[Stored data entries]
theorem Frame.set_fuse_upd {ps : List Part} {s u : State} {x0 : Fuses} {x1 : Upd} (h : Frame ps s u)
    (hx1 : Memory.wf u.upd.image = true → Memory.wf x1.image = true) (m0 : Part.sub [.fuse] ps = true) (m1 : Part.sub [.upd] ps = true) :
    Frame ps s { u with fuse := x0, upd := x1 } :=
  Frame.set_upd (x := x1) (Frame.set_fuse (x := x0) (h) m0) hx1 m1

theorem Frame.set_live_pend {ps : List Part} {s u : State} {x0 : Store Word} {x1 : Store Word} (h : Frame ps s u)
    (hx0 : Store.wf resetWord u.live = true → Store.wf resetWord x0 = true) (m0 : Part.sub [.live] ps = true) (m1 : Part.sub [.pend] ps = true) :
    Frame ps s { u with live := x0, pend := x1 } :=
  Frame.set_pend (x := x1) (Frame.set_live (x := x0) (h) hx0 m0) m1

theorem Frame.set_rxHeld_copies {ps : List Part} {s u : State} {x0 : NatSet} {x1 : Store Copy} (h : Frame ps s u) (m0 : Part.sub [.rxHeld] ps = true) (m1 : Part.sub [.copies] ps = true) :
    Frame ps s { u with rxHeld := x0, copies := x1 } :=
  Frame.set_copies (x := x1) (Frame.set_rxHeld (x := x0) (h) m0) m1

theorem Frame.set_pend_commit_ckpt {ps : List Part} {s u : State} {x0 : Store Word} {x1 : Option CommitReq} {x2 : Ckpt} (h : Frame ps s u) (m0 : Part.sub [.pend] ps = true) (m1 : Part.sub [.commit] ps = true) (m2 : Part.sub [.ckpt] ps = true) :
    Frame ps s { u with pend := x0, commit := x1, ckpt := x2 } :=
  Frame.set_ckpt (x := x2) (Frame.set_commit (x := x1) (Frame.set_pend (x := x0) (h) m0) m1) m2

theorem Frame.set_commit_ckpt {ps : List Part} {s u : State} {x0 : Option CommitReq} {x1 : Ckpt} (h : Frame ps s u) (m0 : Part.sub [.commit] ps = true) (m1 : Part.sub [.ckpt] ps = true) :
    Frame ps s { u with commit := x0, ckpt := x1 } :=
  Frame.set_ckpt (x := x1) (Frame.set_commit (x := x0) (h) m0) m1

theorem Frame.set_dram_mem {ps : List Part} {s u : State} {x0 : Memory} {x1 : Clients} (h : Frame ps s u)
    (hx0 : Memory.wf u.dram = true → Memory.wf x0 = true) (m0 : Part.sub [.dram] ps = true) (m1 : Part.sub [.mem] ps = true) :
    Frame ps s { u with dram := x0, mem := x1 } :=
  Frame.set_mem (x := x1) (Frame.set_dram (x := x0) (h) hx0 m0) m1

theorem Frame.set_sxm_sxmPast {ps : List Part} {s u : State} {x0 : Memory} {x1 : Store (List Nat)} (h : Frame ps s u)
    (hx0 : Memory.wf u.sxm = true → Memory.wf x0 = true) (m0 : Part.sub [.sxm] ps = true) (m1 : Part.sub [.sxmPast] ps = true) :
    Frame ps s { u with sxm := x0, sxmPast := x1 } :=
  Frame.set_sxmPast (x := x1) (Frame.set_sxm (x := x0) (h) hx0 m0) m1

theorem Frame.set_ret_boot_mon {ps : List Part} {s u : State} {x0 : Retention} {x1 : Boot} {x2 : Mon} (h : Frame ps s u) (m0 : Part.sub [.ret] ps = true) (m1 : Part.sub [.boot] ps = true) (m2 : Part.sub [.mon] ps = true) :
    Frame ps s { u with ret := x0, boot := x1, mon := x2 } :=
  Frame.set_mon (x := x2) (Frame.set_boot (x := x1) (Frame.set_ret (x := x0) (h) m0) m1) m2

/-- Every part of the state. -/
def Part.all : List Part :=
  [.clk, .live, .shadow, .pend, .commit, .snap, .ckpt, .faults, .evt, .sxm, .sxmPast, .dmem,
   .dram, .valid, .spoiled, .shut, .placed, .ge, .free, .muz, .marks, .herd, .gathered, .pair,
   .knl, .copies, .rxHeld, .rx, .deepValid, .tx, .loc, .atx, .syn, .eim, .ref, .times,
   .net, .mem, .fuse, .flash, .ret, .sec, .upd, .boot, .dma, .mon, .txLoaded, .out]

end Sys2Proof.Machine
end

| Exercise |
Beginning at the line that holds "Frame.set_sxmPast (x := x1)", write out word for word each line through the end of the records.

| Result of the task |
  Frame.set_sxmPast (x := x1) (Frame.set_sxm (x := x0) (h) hx0 m0) m1

theorem Frame.set_ret_boot_mon {ps : List Part} {s u : State} {x0 : Retention} {x1 : Boot} {x2 : Mon} (h : Frame ps s u) (m0 : Part.sub [.ret] ps = true) (m1 : Part.sub [.boot] ps = true) (m2 : Part.sub [.mon] ps = true) :
    Frame ps s { u with ret := x0, boot := x1, mon := x2 } :=
  Frame.set_mon (x := x2) (Frame.set_boot (x := x1) (Frame.set_ret (x := x0) (h) m0) m1) m2

/-- Every part of the state. -/
def Part.all : List Part :=
  [.clk, .live, .shadow, .pend, .commit, .snap, .ckpt, .faults, .evt, .sxm, .sxmPast, .dmem,
   .dram, .valid, .spoiled, .shut, .placed, .ge, .free, .muz, .marks, .herd, .gathered, .pair,
   .knl, .copies, .rxHeld, .rx, .deepValid, .tx, .loc, .atx, .syn, .eim, .ref, .times,
   .net, .mem, .fuse, .flash, .ret, .sec, .upd, .boot, .dma, .mon, .txLoaded, .out]

end Sys2Proof.Machine
end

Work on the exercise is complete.